Feature

Relive The Album: David Bowie’s album The Next Day reimagined his legacy with rebellious uncertainty

After a ten year hiatus, David Bowie made his long-awaited return in 2013 with The Next Day. It was an emblematic album, paying homage to the innovation of his previous work, blending some of his most experimental phases of music-making into a shameless glam-rock record. But above all else, it was confirmation of Bowie’s continued relevance in an industry that had undergone major cultural shifts since the heydays of a certain Ziggy Stardust.
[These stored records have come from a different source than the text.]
-- ==== Sys2Proof/Certificates/Slice0/Obligations.lean ====
section
/-! DEFINITION. The statements for the provers. Each docstring names the rules of spec/ it formalises. -/

open Sys2Proof Sys2Proof.Machine

/-! ### Encoding (30_encoding.md) -/

/-- R63, R65, R66: no bit of an encoding is dropped, at every value of every operand. -/
def Obligations.DecodeEncodeRoundTrip : Prop :=
  ∀ i : Instr, i.wellFormed = true → decode (encode i) = .ok i

/-- R63, R66: a word that decodes is the encoding of its operation, and the operation is well-formed. -/
def Obligations.EncodeDecodeRoundTrip : Prop :=
  ∀ (w : OpWord) (i : Instr), decode w = .ok i → encode i = w ∧ i.wellFormed = true

/-- R66, case by case, on the number the word stands for: OP = w[31:28], A = w[27:24], B = w[23:16], V = w[15:0]. -/
def Obligations.DecoderFollowsItsCases : Prop :=
  ∀ w : OpWord,
    (decode w = .ok .init ↔ w = 0x10000000#32) ∧
    (decode w = .ok .teardown ↔ w = 0x20000000#32) ∧
    (∀ v : U16, decode w = .ok (.write v) ↔ w.toNat = 0x30000000 + v.toNat) ∧
    (∀ (p : BitVec 4) (nb : BitVec 2), decode w = .ok (.setport p nb) ↔
      w.toNat = 0x40000000 + p.toNat * 2 ^ 24 + nb.toNat * 2 ^ 16 ∧ nb ≠ 0b11#2) ∧
    (∀ v : U16, decode w = .ok (.setraw v) ↔ w.toNat = 0x50000000 + v.toNat) ∧
    (∀ b : Bool, decode w = .ok (.setoe b) ↔ w.toNat = 0x60000000 + b.toNat * 2 ^ 16) ∧
    (decode w = .ok .readraw ↔ w = 0x70000000#32) ∧
    (∀ p : BitVec 4, decode w = .ok (.readport p) ↔ w.toNat = 0x80000000 + p.toNat * 2 ^ 24) ∧
    (decode w = .ok .readoe ↔ w = 0x90000000#32) ∧
    (decode w = .ok .readid ↔ w = 0xA0000000#32) ∧
    (∀ (p : BitVec 4) (n : U16), decode w = .ok (.cssetport p n) ↔
      w.toNat = 0xB0000000 + p.toNat * 2 ^ 24 + n.toNat) ∧
    ((∃ e, decode w = .error e) ↔ ∀ i, decode w ≠ .ok i)

/-- Words of 95_test_vectors.md Part 2 decode as its table says. -/
def Obligations.VectorWordsDecode : Prop :=
  decode 0x10000000 = .ok .init ∧ decode 0x20000000 = .ok .teardown ∧ decode 0x30008001 = .ok (.write 0x8001) ∧
  decode 0x43020000 = .ok (.setport 3 0b10) ∧ decode 0x50001234 = .ok (.setraw 0x1234) ∧
  decode 0x60010000 = .ok (.setoe true) ∧ decode 0x85000000 = .ok (.readport 5) ∧
  decode 0xB500001E = .ok (.cssetport 5 30) ∧ decode 0x43030000 = .error .voltageCode ∧
  decode 0x00000000 = .error .opZero ∧ decode 0xC0000000 = .error .opReserved ∧ decode 0x61010000 = .error .nonzeroField

/-! ### The step (20_memory.md R52, R58; 10_state.md R36) -/

/-- When the next move is the turn of an idle agent whose next request is a word that decodes to i, the step is exec of i in the
state in which the move and the request are taken off and the turn is set. -/
def Obligations.StepRunsDecodedInstruction : Prop :=
  ∀ (s : State) (t : Turn) (ms : List Move) (w : OpWord) (rs : List Request) (i : Instr),
    s.schedule = .turn t :: ms → (s.seq t.agent).ready = true → (s.seq t.agent).program = .word w :: rs → decode w = .ok i →
    step s = exec i (({ s with schedule := ms, turn := t } : State).setSeq t.agent { s.seq t.agent with program := rs })

/-- A word placed by withFetchWord is issued by the very next step, in every state. -/
def Obligations.FetchedWordRunsNext : Prop :=
  ∀ (s : State) (w : Nat) (i : Instr), decodeTableWord 32 w = some i →
    step (s.withFetchWord 32 w) =
      exec i (({ s with turn := hostTurn } : State).setSeq .host { s.seqs.host with op := none, stopped := false })

/-- R67, R121, R122, R125: a word that spells no operation, issued by any idle agent in any state, adds the record (F_ILLEGAL_OP,
agent, word) and stops the agent. Nothing else changes but the move and the request taken off. -/
def Obligations.IllegalWordIsRecorded : Prop :=
  ∀ (s : State) (t : Turn) (ms : List Move) (w : OpWord) (rs : List Request) (e : Illegal),
    s.schedule = .turn t :: ms → (s.seq t.agent).ready = true → (s.seq t.agent).program = .word w :: rs → decode w = .error e →
    step s = .next { s with
      schedule := ms
      turn := t
      faults := s.faults ++ [⟨.illegalOp, t.agent, w⟩]
      seqs := s.seqs.set t.agent ⟨none, true, rs, (s.seq t.agent).result⟩ }

/-- R36, R52, R121: the turn of an agent with an operation in flight takes up to `budget` of its micro-steps; the turn of a stopped
agent, and of one with nothing to ask, changes nothing but the turn itself. -/
def Obligations.TurnResumesOperation : Prop :=
  ∀ (s : State) (t : Turn) (ms : List Move), s.schedule = .turn t :: ms →
    (∀ f, (s.seq t.agent).op = some f → (s.seq t.agent).stopped = false →
      step s = runTurn t.budget { s with schedule := ms, turn := t }) ∧
    ((s.seq t.agent).stopped = true → step s = .next { s with schedule := ms, turn := t }) ∧
    ((s.seq t.agent).op = none → (s.seq t.agent).program = [] → step s = .next { s with schedule := ms, turn := t })

/-- R14, R52: a turn of m + n micro-steps is one of m and then one of n, so a turn may end, and another agent step, between any two
micro-steps. -/
def Obligations.TurnSplitsAnywhere : Prop :=
  ∀ (m n : Nat) (s t : State), runTurn m s = .next t → runTurn (m + n) s = runTurn n t

/-- R129, R77: Tick adds to `now` and does nothing else; the floating-line steps set `chain` or `latch` to any value while CLK or
STORE is not owned, and do nothing while it is. -/
def Obligations.EnvironmentMoves : Prop :=
  ∀ (s : State) (ms : List Move) (k : Nat) (v : U16),
    (s.schedule = .tick k :: ms → step s = .next { s with schedule := ms, now := s.now + k }) ∧
    (s.schedule = .floatChain v :: ms → s.owned.clk = false → step s = .next { s with schedule := ms, chain := v }) ∧
    (s.schedule = .floatChain v :: ms → s.owned.clk = true → step s = .next { s with schedule := ms }) ∧
    (s.schedule = .floatLatch v :: ms → s.owned.store = false → step s = .next { s with schedule := ms, latch := v }) ∧
    (s.schedule = .floatLatch v :: ms → s.owned.store = true → step s = .next { s with schedule := ms })

/-! ### Power-up (70_reset_and_hazards.md) -/

/-- R137, for every draw of `chain` and of `latch`. -/
def Obligations.PowerUpState : Prop :=
  ∀ c l : U16,
    (State.powerUp c l).mirror = none ∧ (State.powerUp c l).oeState = false ∧
    (∀ k, (State.powerUp c l).owned.get k = false ∧ (State.powerUp c l).level.get k = .unknown) ∧
    (State.powerUp c l).life = .down ∧ (State.powerUp c l).lock = .free ∧ (State.powerUp c l).now = 0 ∧
    (State.powerUp c l).chain = c ∧ (State.powerUp c l).latch = l ∧ (State.powerUp c l).faults = [] ∧
    (∀ a, ((State.powerUp c l).seq a).op = none)

/-! ### Admission, errors and faults (60_exceptions.md) -/

/-- R123: INIT is admitted only in Down, TEARDOWN only while no caller operation is in flight and no other agent holds the lock (it
returns OK at once in Down), and every other operation only in Ready. A fault leaves the block as it is (R125). -/
def Obligations.LifecycleAdmission : Prop :=
  ∀ s : State, MayIssue s →
    (s.agent = .host → s.life = .ready → exec .init s = .next (raiseFault .alreadyReady (encode .init) s)) ∧
    (s.agent = .host → s.life = .initializing ∨ s.life = .tearingDown →
      exec .init s = .next (raiseFault .hostProtocol (encode .init) s)) ∧
    (s.agent = .host → (∃ n f, (s.seq (.caller n)).op = some f) ∨ (∃ a, s.lock = .held a ∧ a ≠ s.agent) →
      exec .teardown s = .next (raiseFault .hostProtocol (encode .teardown) s)) ∧
    (s.agent = .host → (∀ n, (s.seq (.caller n)).op = none) → (∀ a, s.lock = .held a → a = s.agent) → s.life = .down →
      exec .teardown s = .next (returnResult (.ok .nothing) s)) ∧
    (∀ i : Instr, i.wellFormed = true → i ≠ .init → i ≠ .teardown → (hostOnly i = true → s.agent = .host) → s.life ≠ .ready →
      exec i s = .next (raiseFault .notReady (encode i) s))

/-- R122, R124, R128: a caller that issues INIT, TEARDOWN or WRITE raises F_ROLE, in every lifecycle state. -/
def Obligations.HostOperationsNeedHostRole : Prop :=
  ∀ (s : State) (i : Instr), MayIssue s → s.agent ≠ .host → (i = .init ∨ i = .teardown ∨ ∃ v, i = .write v) →
    exec i s = .next (raiseFault .role (encode i) s)

/-- R135, D31, log entry 6 (the model's reading): while INIT or TEARDOWN is in flight, a caller operation raises F_NOT_READY. -/
def Obligations.NoCallerOperationInTransition : Prop :=
  ∀ (s : State) (i : Instr) (f : InFlight), MayIssue s → s.agent ≠ .host → hostOnly i = false → i.wellFormed = true →
    s.seqs.host.op = some f → (f.instr = .init ∨ f.instr = .teardown) →
    exec i s = .next (raiseFault .notReady (encode i) s)

/-- R121, R125: what raising a fault does: one record, the agent stopped, and nothing else but that its operation ends. That the
agent's `op` becomes none is the model's reading (DEDUCED, log entry 5); its program and its last result stay. -/
def Obligations.FaultIsPrecise : Prop :=
  ∀ (c : FaultCode) (w : OpWord) (s : State),
    (raiseFault c w s).faults = s.faults ++ [⟨c, s.agent, w⟩] ∧
    ((raiseFault c w s).seq s.agent).stopped = true ∧ ((raiseFault c w s).seq s.agent).op = none ∧
    ((raiseFault c w s).seq s.agent).program = (s.seq s.agent).program ∧
    ((raiseFault c w s).seq s.agent).result = (s.seq s.agent).result ∧
    (∀ a, a ≠ s.agent → (raiseFault c w s).seq a = s.seq a) ∧
    raiseFault c w s = { s with faults := (raiseFault c w s).faults, seqs := (raiseFault c w s).seqs }

/-- R100, R110, R113, R118: a port index above 7 is E_INVALID_ARGUMENT before the lock is asked for, whoever holds it; only the
issuing agent's sequencer changes. -/
def Obligations.BadPortIndexChangesNothing : Prop :=
  ∀ (s : State) (p : BitVec 4) (nb : BitVec 2) (n : U16), MayIssue s → Open s → 7 < p.toNat → nb ≠ 0b11#2 →
    exec (.setport p nb) s = .next (returnResult .invalidArgument s) ∧
    exec (.cssetport p n) s = .next (returnResult .invalidArgument s) ∧
    exec (.readport p) s = .next (returnResult .invalidArgument s)

/-! ### The operations complete (R85, R86, R90, R100, R104, R106, R108, R110, R113, R114, R116)

Each equation gives the result and the frame at once: whatever `wroteState` and `returnResult` do not name stays. The budgets that
make a turn long enough (58 in `Unhindered`, 63, 8) count the model's micro-steps, local ones and passed-over releases among them
(DESIGN CHOICE, log entries 9 and 21). -/

/-- R85, R81: WRITE by the host, from any `chain`, `latch`, line levels and draw of the mirror-update position. -/
def Obligations.WriteCompletes : Prop :=
  ∀ (s : State) (v : U16), Unhindered s → s.agent = .host →
    exec (.write v) s = .next (returnResult (.ok .nothing) (wroteState v s))

/-- R106, R81: SETRAW by any agent; no settling delay, whatever the pairs become. -/
def Obligations.SetrawCompletes : Prop :=
  ∀ (s : State) (v : U16), Unhindered s → exec (.setraw v) s = .next (returnResult (.ok .nothing) (wroteState v s))

/-- R100, R97, R98: SETPORT by any agent. Where the delay is charged, the time the turn lets pass, at least 300 ms, passes in it
(DESIGN CHOICE, log entries 1 and 15); where it is not, no time passes. The value written is the mirror with field p replaced. -/
def Obligations.SetportCompletes : Prop :=
  ∀ (s : State) (m : U16) (p : BitVec 4) (nb : BitVec 2), Unhindered s → s.mirror = some m → (h : p.toNat < 8) → nb ≠ 0b11#2 →
    (nb ≠ 0b00#2 → field m ⟨p.toNat, h⟩ ≠ nb → 300 ≤ s.turn.elapse →
      exec (.setport p nb) s = .next (returnResult (.ok .nothing)
        (wroteState ((m &&& ~~~(0b11#16 <<< (2 * p.toNat))) ||| (nb.setWidth 16 <<< (2 * p.toNat)))
          { s with now := s.now + s.turn.elapse }))) ∧
    (nb = 0b00#2 ∨ field m ⟨p.toNat, h⟩ = nb →
      exec (.setport p nb) s = .next (returnResult (.ok .nothing)
        (wroteState ((m &&& ~~~(0b11#16 <<< (2 * p.toNat))) ||| (nb.setWidth 16 <<< (2 * p.toNat))) s)))

/-- R113, R112: CSSETPORT is SETPORT of the normalized voltage: 24 and 48 are active, every other integer is Off. Where the delay is
charged, the time the turn lets pass, at least 300 ms, passes in it (DESIGN CHOICE, log entries 1 and 15); where it is not, no time
passes, whatever the turn lets pass. -/
def Obligations.CssetportCompletes : Prop :=
  ∀ (s : State) (m : U16) (p : BitVec 4) (n : U16), Unhindered s → s.mirror = some m → (h : p.toNat < 8) →
    ∃ nb : BitVec 2, (n = 24 → nb = 0b10) ∧ (n = 48 → nb = 0b01) ∧ (n ≠ 24 → n ≠ 48 → nb = 0b00) ∧
      (nb ≠ 0b00#2 → field m ⟨p.toNat, h⟩ ≠ nb → 300 ≤ s.turn.elapse →
        exec (.cssetport p n) s = .next (returnResult (.ok .nothing)
          (wroteState ((m &&& ~~~(0b11#16 <<< (2 * p.toNat))) ||| (nb.setWidth 16 <<< (2 * p.toNat)))
            { s with now := s.now + s.turn.elapse }))) ∧
      (nb = 0b00#2 ∨ field m ⟨p.toNat, h⟩ = nb →
        exec (.cssetport p n) s = .next (returnResult (.ok .nothing)
          (wroteState ((m &&& ~~~(0b11#16 <<< (2 * p.toNat))) ||| (nb.setWidth 16 <<< (2 * p.toNat))) s)))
Bowie’s music only seems to grow more eternal, more cherished, and the same goes for The Next Day. However, its origins predate its release, the roots of this record reaching back to 1977. Bowie had just made what would become his most iconic record ever, Heroes. An album that redefined what was considered possible in pop music’s ever-evolving landscape; an experimental ode to the fluidity of genre and identity.

36 years later, Jonathan Barnbrook defaced Heroes’ original cover art, plastering a white square over the haunting black-and-white image of Bowie’s face. The original title was also erased, and the new words “THE NEXT DAY” written in bold, black letters. Bowie intended for it to be a comment on the nature of his legacy and how it had been reimagined over time, giving way to a thematic precedent that was a reflection on mortality and aging. A man of infinite creation looking back at the many versions of himself and asking, “What next?” Or in his own words, “Here I am, not quite dying”.

The record opens with a violent provocation, its title track telling the story of a man (presumably Bowie) harassed by an angry mob and his body left to rot in a hollow tree. If the erasure of Heroes wasn’t vexing enough, then this certainly would be. Bowie’s motive was very clear, as it always had been – rebellion.  

“The Stars (Are Out Tonight)” is a visceral commentary on fame in a world where reality and illusion are never too far apart; “Love Is Lost” is sparse and despairing; “Where Are We Now” a soothing meditation on life’s fleeting romance; “How Does The Grass Grow?” a kind of industrial fusion of funk and rock, its distorted riffs and pounding drums an elegy to destruction. Jumping from slow-ska saxophones to fanciful, hell-bent guitars, pitch-bending melodies to astute production, The Next Day is steeped in uncertainty, and that’s why we love it.

Uncertainty is rebellion, and with that comes spontaneity, which is maybe one of Bowie’s greatest strengths as a songwriter. Sounds appear as if from nowhere, songs bend like rivers, guided by instinct; qualities of The Next Day that are, without a doubt, recurrences of some of Bowie’s earliest musical impulses.

That in itself seems like the best thing about this record, that an offering so preoccupied with the passing of time somehow managed to retain its youthfulness, and with extreme subtlety – as though 1977 was only a note away.

Little did we know we’d lose Major Tom three years later, with just enough time for him to release one more album. When you start to think about it in this way, you see that The Next Day was a reiteration of the past as much as it was the future. Bowie’s penultimate makeover, looking at himself in the mirror of time. A fading reflection met his wild, threatening gaze, and he responded, saying, “Here I am, not quite dying”.